## [ASSIGNMENT]
Starting at the line that has "let t := after (exec (.dictRead .oneByte)" and stopping after the line that has "t.error = .malformedHeader", reproduce the listing below exactly; omit everything else.

## [DATASET ENTRIES]
-- ==== Sys2Proof/Laws/Operands.lean ====
section
/-! SUPPORT. Everything the stream primitives can answer (20_memory.md R77 to R80), for the meanings'
proofs to cite. -/

namespace Sys2Proof.Machine

theorem srcByte_cases (s : State) (e : Engine) (i : Nat) :
    (s.srcLen.toNat ≤ i ∧ srcByte s e i = .ok none) ∨
    (i < s.srcLen.toNat ∧ s.cfg.memBytes ≤ s.srcAddr.toNat + i ∧
      srcByte s e i = .error .ioBounds) ∨
    (i < s.srcLen.toNat ∧ s.srcAddr.toNat + i < s.cfg.memBytes ∧
      srcByte s e i = .ok (some (e.mem.byte s.powerOn (s.srcAddr.toNat + i)))) := by
  unfold srcByte
  split
  · exact .inl ⟨‹_›, rfl⟩
  · rcases memRead_cases s e (s.srcAddr.toNat + i) with ⟨h, hr⟩ | ⟨h, hr⟩
    · exact .inr (.inl ⟨by omega, h, by rw [hr]⟩)
    · exact .inr (.inr ⟨by omega, h, by rw [hr]⟩)

theorem srcBit_cases (s : State) (e : Engine) (p : Nat) :
    (s.srcLen.toNat ≤ p / 8 ∧ srcBit s e p = .ok none) ∨
    (p / 8 < s.srcLen.toNat ∧ s.cfg.memBytes ≤ s.srcAddr.toNat + p / 8 ∧
      srcBit s e p = .error .ioBounds) ∨
    (p / 8 < s.srcLen.toNat ∧ s.srcAddr.toNat + p / 8 < s.cfg.memBytes ∧
      srcBit s e p =
        .ok (some (bitOfByte (e.mem.byte s.powerOn (s.srcAddr.toNat + p / 8)) p))) := by
  unfold srcBit
  rcases srcByte_cases s e (p / 8) with ⟨h, hr⟩ | ⟨h, h', hr⟩ | ⟨h, h', hr⟩
  · exact .inl ⟨h, by rw [hr]⟩
  · exact .inr (.inl ⟨h, h', by rw [hr]⟩)
  · exact .inr (.inr ⟨h, h', by rw [hr]⟩)

theorem dstByte_cases (s : State) (e : Engine) (k : Nat) (v : Byte) :
    ((s.dstCap.toNat ≤ k ∨ s.cfg.memBytes ≤ s.dstAddr.toNat + k) ∧
      dstByte s e k v = .error .ioBounds) ∨
    (k < s.dstCap.toNat ∧ s.dstAddr.toNat + k < s.cfg.memBytes ∧
      dstByte s e k v = .ok
        { mem := e.mem.store (s.dstAddr.toNat + k) v
          trail := (s.dstAddr.toNat + k, v) :: e.trail }) := by
  unfold dstByte
  split
  · exact .inl ⟨.inl ‹_›, rfl⟩
  · rcases memWrite_cases s e (s.dstAddr.toNat + k) v with ⟨h, hr⟩ | ⟨h, hr⟩
    · exact .inl ⟨.inr h, hr⟩
    · exact .inr ⟨by omega, h, hr⟩

theorem dstBit_cases (s : State) (e : Engine) (q : Nat) (b : Bool) :
    ((s.dstCap.toNat ≤ q / 8 ∨ s.cfg.memBytes ≤ s.dstAddr.toNat + q / 8) ∧
      dstBit s e q b = .error .ioBounds) ∨
    (q / 8 < s.dstCap.toNat ∧ s.dstAddr.toNat + q / 8 < s.cfg.memBytes ∧
      dstBit s e q b = .ok
        { mem := e.mem.store (s.dstAddr.toNat + q / 8)
            (setBitOfByte (e.mem.byte s.powerOn (s.dstAddr.toNat + q / 8)) q b)
          trail := (s.dstAddr.toNat + q / 8,
            setBitOfByte (e.mem.byte s.powerOn (s.dstAddr.toNat + q / 8)) q b) :: e.trail }) := by
  unfold dstBit
  split
  · exact .inl ⟨.inl ‹_›, rfl⟩
  · rcases memRead_cases s e (s.dstAddr.toNat + q / 8) with ⟨h, hr⟩ | ⟨h, hr⟩
    · exact .inl ⟨.inr h, by rw [hr]⟩
    · rcases memWrite_cases s e (s.dstAddr.toNat + q / 8)
        (setBitOfByte (e.mem.byte s.powerOn (s.dstAddr.toNat + q / 8)) q b) with ⟨h', _⟩ | ⟨_, hw⟩
      · omega
      · exact .inr ⟨by omega, h, by rw [hr]; exact hw⟩

end Sys2Proof.Machine
end

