-- ==== Sys2Proof/Laws/State.lean ====
section
/-! SUPPORT. One lemma for each field under each named update of the state, so that no proof unfolds a
record update. -/

namespace Sys2Proof.Machine

variable (s : State)

/-! ### The fields after writing the two results -/

@[simp] theorem State.setResults_irqEn (r0 r1 : Nat) :
    (s.setResults r0 r1).irqEn = s.irqEn := rfl
@[simp] theorem State.setResults_running (r0 r1 : Nat) :
    (s.setResults r0 r1).running = s.running := rfl
@[simp] theorem State.setResults_done (r0 r1 : Nat) :
    (s.setResults r0 r1).done = s.done := rfl
@[simp] theorem State.setResults_error (r0 r1 : Nat) :
    (s.setResults r0 r1).error = s.error := rfl
@[simp] theorem State.setResults_lastOp (r0 r1 : Nat) :
    (s.setResults r0 r1).lastOp = s.lastOp := rfl
@[simp] theorem State.setResults_dictLoaded (r0 r1 : Nat) :
    (s.setResults r0 r1).dictLoaded = s.dictLoaded := rfl
@[simp] theorem State.setResults_codesValid (r0 r1 : Nat) :
    (s.setResults r0 r1).codesValid = s.codesValid := rfl
@[simp] theorem State.setResults_srcAddr (r0 r1 : Nat) :
    (s.setResults r0 r1).srcAddr = s.srcAddr := rfl
@[simp] theorem State.setResults_srcLen (r0 r1 : Nat) :
    (s.setResults r0 r1).srcLen = s.srcLen := rfl
@[simp] theorem State.setResults_dstAddr (r0 r1 : Nat) :
    (s.setResults r0 r1).dstAddr = s.dstAddr := rfl
@[simp] theorem State.setResults_dstCap (r0 r1 : Nat) :
    (s.setResults r0 r1).dstCap = s.dstCap := rfl
@[simp] theorem State.setResults_inBitpos (r0 r1 : Nat) :
    (s.setResults r0 r1).inBitpos = s.inBitpos := rfl
@[simp] theorem State.setResults_bitEnd (r0 r1 : Nat) :
    (s.setResults r0 r1).bitEnd = s.bitEnd := rfl
@[simp] theorem State.setResults_outBitpos (r0 r1 : Nat) :
    (s.setResults r0 r1).outBitpos = s.outBitpos := rfl
@[simp] theorem State.setResults_raOffset (r0 r1 : Nat) :
    (s.setResults r0 r1).raOffset = s.raOffset := rfl
@[simp] theorem State.setResults_raLength (r0 r1 : Nat) :
    (s.setResults r0 r1).raLength = s.raLength := rfl
@[simp] theorem State.setResults_raCursor (r0 r1 : Nat) :
    (s.setResults r0 r1).raCursor = s.raCursor := rfl
@[simp] theorem State.setResults_result0 (r0 r1 : Nat) :
    (s.setResults r0 r1).result0 = BitVec.ofNat 32 r0 := rfl
@[simp] theorem State.setResults_result1 (r0 r1 : Nat) :
    (s.setResults r0 r1).result1 = BitVec.ofNat 32 r1 := rfl
@[simp] theorem State.setResults_nleaves (r0 r1 : Nat) :
    (s.setResults r0 r1).nleaves = s.nleaves := rfl
@[simp] theorem State.setResults_rootWeight (r0 r1 : Nat) :
    (s.setResults r0 r1).rootWeight = s.rootWeight := rfl
@[simp] theorem State.setResults_maxlen (r0 r1 : Nat) :
    (s.setResults r0 r1).maxlen = s.maxlen := rfl
@[simp] theorem State.setResults_freq (r0 r1 : Nat) :
    (s.setResults r0 r1).freq = s.freq := rfl
@[simp] theorem State.setResults_code (r0 r1 : Nat) :
    (s.setResults r0 r1).code = s.code := rfl
@[simp] theorem State.setResults_dmap (r0 r1 : Nat) :
    (s.setResults r0 r1).dmap = s.dmap := rfl
@[simp] theorem State.setResults_tree (r0 r1 : Nat) :
    (s.setResults r0 r1).tree = s.tree := rfl
@[simp] theorem State.setResults_mem (r0 r1 : Nat) :
    (s.setResults r0 r1).mem = s.mem := rfl
@[simp] theorem State.setResults_cfg (r0 r1 : Nat) :
    (s.setResults r0 r1).cfg = s.cfg := rfl
@[simp] theorem State.setResults_powerOn (r0 r1 : Nat) :
    (s.setResults r0 r1).powerOn = s.powerOn := rfl
@[simp] theorem State.setResults_free (r0 r1 : Nat) :
    (s.setResults r0 r1).free = s.free := rfl
@[simp] theorem State.setResults_host (r0 r1 : Nat) :
    (s.setResults r0 r1).host = s.host := rfl
@[simp] theorem State.setResults_reply (r0 r1 : Nat) :
    (s.setResults r0 r1).reply = s.reply := rfl
@[simp] theorem State.setResults_errorRecord (r0 r1 : Nat) :
    (s.setResults r0 r1).errorRecord = s.errorRecord := rfl
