/-! ### One step of each command -/

/-- T-COUNT-1. -/
theorem test_count :
    (after (exec .count aab)).freq.read 0x61#8 = 2#32 ∧ (after (exec .count aab)).result0 = 2#32 ∧
    (after (exec .count aab)).statusWord = 0x00010002#32 := by decide +kernel
/-- As T-COUNT-4: the source runs out of M at its byte 6, and FREQ is kept. -/
theorem test_count_bounds :
    let s := { aabBuilt with mem := bytesAt 4090 [1, 2, 3, 4, 5, 6], srcAddr := 4090#32, srcLen := 10#32 }
    (after (exec .count s)).result1 = 6#32 ∧ (after (exec .count s)).freq.read 0x61#8 = 2#32 ∧
    (after (exec .count s)).error = .ioBounds := by decide +kernel
/-- T-BUILD-3: a carry, and the level [2, 1] is not sorted again. -/
theorem test_build_carry :
    (after (exec .build { aab with freq := freqOf [(0x61#8, 1), (0x62#8, 1), (0x63#8, 1)] })).tree =
      .built (.node (.node (.leaf 0x61#8 1) (.leaf 0x62#8 1)) (.leaf 0x63#8 1)) := by decide +kernel
/-- T-BUILD-1, first level: an absorb on equal weights. -/
theorem test_level_absorb :
    levelPass [.leaf 0x6D#8 1, .leaf 0x76#8 1, .leaf 0x70#8 2, .leaf 0x72#8 2, .leaf 0x73#8 4] =
      [.node (.node (.leaf 0x6D#8 1) (.leaf 0x76#8 1)) (.leaf 0x70#8 2),
       .node (.leaf 0x72#8 2) (.leaf 0x73#8 4)] := by decide
/-- T-ASSIGN-2, "aab". -/
theorem test_assign :
    (after (exec .assign aabBuilt)).code.read 0x61#8 = some ⟨1, 1#8⟩ ∧
    (after (exec .assign aabBuilt)).code.read 0x62#8 = some ⟨1, 0#8⟩ := by decide +kernel
/-- T-ASSIGN-5: the lowest byte value deeper than 8. -/
theorem test_assign_too_long :
    codesOfTree (chain 9) = .error 0#8 ∧ codeOf (chain 8) 1#8 0 0#8 = some ⟨8, 0x80#8⟩ := by
  exact ⟨rfl, by decide⟩
/-- The header of "aab" by R162, and the cursor after it (R163). -/
theorem test_dictWrite :
    let t := after (exec (.dictWrite .oneByte) aabCoded)
    (List.range 7).map (fun k => t.byteAt (0x10 + k)) =
      [0x01#8, 0x01#8, 0x01#8, 0x61#8, 0x01#8, 0x00#8, 0x62#8] ∧ t.outBitpos = 56#32 := by
  decide +kernel
/-- As T-DW-5: a short destination keeps the bytes that fitted. -/
theorem test_dictWrite_bounds :
    let t := after (exec (.dictWrite .twoByte) { aabCoded with dstCap := 3#32 })
    t.byteAt 0x11 = 0x02#8 ∧ t.result0 = 3#32 ∧ t.result1 = 2#32 ∧ t.error = .ioBounds ∧
    t.outBitpos = 0#32 := by decide +kernel
/-- T-DR-6: an unmatchable entry is skipped. -/
theorem test_dictRead_skips :
    let t := after (exec (.dictRead .oneByte) (header [0x01, 0x00, 0x05, 0x41, 0x02, 0x03, 0x7A]))
    t.code.read 0x41#8 = none ∧ t.code.read 0x7A#8 = some ⟨2, 3#8⟩ ∧ t.maxlen = 2#4 ∧
    t.inBitpos = 56#32 := by decide +kernel
/-- T-DR-4: a one-byte source in the two-byte form. -/
theorem test_dictRead_malformed :
    let t := after (exec (.dictRead .twoByte) (header [0x00]))
    t.error = .malformedHeader ∧ t.result0 = 0#32 ∧ t.result1 = 1#32 ∧ t.dictLoaded = false := by
  decide +kernel
/-- T-ENC-2: an unaligned start keeps the bits before it. -/
theorem test_encode_unaligned :
    let t := after (exec .encode
      { aabCoded with mem := bytesAt 0 [0x61, 0x61, 0x62] ++ bytesAt 0x10 [0xFF], outBitpos := 3#32 })
    t.byteAt 0x10 = 0xF8#8 ∧ t.outBitpos = 8#32 ∧ t.result0 = 3#32 := by decide +kernel
/-- T-ENC-4: a byte with no Code ends ENCODE after two bits, with no padding. -/
theorem test_encode_uncoded :
    let t := after (exec .encode
      { aabCoded with mem := bytesAt 0 [0x61, 0x62, 0x63] ++ bytesAt 0x10 [0x00] })
    t.byteAt 0x10 = 0x80#8 ∧ t.error = .symbolUncoded ∧ t.result0 = 2#32 ∧ t.result1 = 2#32 := by
  decide +kernel
/-- "aab" back from the bits 110 (R182). -/
theorem test_decode :
    let t := after (exec .decode aabLoaded)
    (List.range 3).map (fun k => t.byteAt (0x10 + k)) = [0x61#8, 0x61#8, 0x62#8] ∧
    t.inBitpos = 3#32 ∧ t.result0 = 3#32 := by decide +kernel
/-- As T-DEC-4: eight bits match nothing. -/
theorem test_decode_overlong :
    let t := after (exec .decode (oneCode 0))
    t.error = .decodeOverlong ∧ t.result1 = 8#32 ∧ t.inBitpos = 0#32 := by decide +kernel
/-- As T-RA-1: a window from the middle; IN_BITPOS stays. -/
theorem test_raDecode :
    let t := after (exec .raDecode { aabLoaded with raOffset := 1#32, raLength := 20#32 })
    t.byteAt 0x10 = 0x61#8 ∧ t.byteAt 0x11 = 0x62#8 ∧ t.raCursor = 3#32 ∧ t.result1 = 16#32 ∧
    t.inBitpos = 0#32 := by decide +kernel
/-- As T-RA-2: the region ends before the second symbol. -/
theorem test_raDecode_truncated :
    let t := after (exec .raDecode { aabLoaded with raOffset := 7#32 })
    t.error = .raTruncated ∧ t.result0 = 1#32 ∧ t.raCursor = 8#32 := by decide +kernel
/-- T-CLR-1, in part. -/
theorem test_clear :
    (after (exec .clear aabCoded)).statusWord = 0x00090002#32 ∧
    (after (exec .clear aabCoded)).code.read 0x61#8 = none := by decide +kernel
/-- T-ILL-2 and T-REG-2: an illegal word, then the acknowledgement. -/
theorem test_illegal :
    (State.reset.illegalCommand 0x00000101#32).statusWord = 0x00010106#32 ∧
    ((State.reset.illegalCommand 0x00000101#32).acknowledge 2#32).statusWord = 0x00010104#32 := by
  decide
/-- T-REG-1. -/
theorem test_registers :
    State.reset.readReg (regAt 0x000#12) = 0x48554631#32 ∧
    State.reset.readReg (regAt 0x050#12) = 0#32 ∧
    (State.reset.writeReg (regAt 0x800#12) 0x12345678#32).readReg (regAt 0x800#12) = 0#32 := by
  decide +kernel
/-- A CMD write, a STATUS read while BUSY, and the wait: BUSY shows 1, then T-ASSIGN-8's STATUS. -/
theorem test_busy_then_done :
    let s0 := { State.reset with host :=
      [.regWrite 0x008#12 .word 3#32, .regRead 0x00C#12 .word, .wait] }
    (after (step (after (step s0)))).reply = .word 0x00000001#32 ∧
    (after (step (after (step (after (step s0)))))).statusWord = 0x00030406#32 := by decide +kernel
/-- R50: while BUSY a STATUS write does not acknowledge; the block idle again, it does (R29). -/
theorem test_busy_status_write :
    let s := { aab with
      done := true, running := some 9#32, host := [.regWrite 0x00C#12 .word 2#32] }
    (after (step s)).done = true ∧
    (after (step { s with running := none })).done = false := by decide +kernel
/-- Reset during a command leaves no completion and keeps M outside the destination (R240, R242). -/
theorem test_reset_during_command :
    let t := after (step { aabCoded with running := some 6#32, host := [.reset] })
    t.statusWord = 0#32 ∧ t.running = none ∧ t.code.read 0x61#8 = none ∧
    t.bitEnd = 0xFFFFFFFF#32 := by decide +kernel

## [ANSWER]
    let t := after (exec (.dictRead .oneByte) (header [0x01, 0x00, 0x05, 0x41, 0x02, 0x03, 0x7A]))
    t.code.read 0x41#8 = none ∧ t.code.read 0x7A#8 = some ⟨2, 3#8⟩ ∧ t.maxlen = 2#4 ∧
    t.inBitpos = 56#32 := by decide +kernel
/-- T-DR-4: a one-byte source in the two-byte form. -/
theorem test_dictRead_malformed :
    let t := after (exec (.dictRead .twoByte) (header [0x00]))
    t.error = .malformedHeader ∧ t.result0 = 0#32 ∧ t.result1 = 1#32 ∧ t.dictLoaded = false := by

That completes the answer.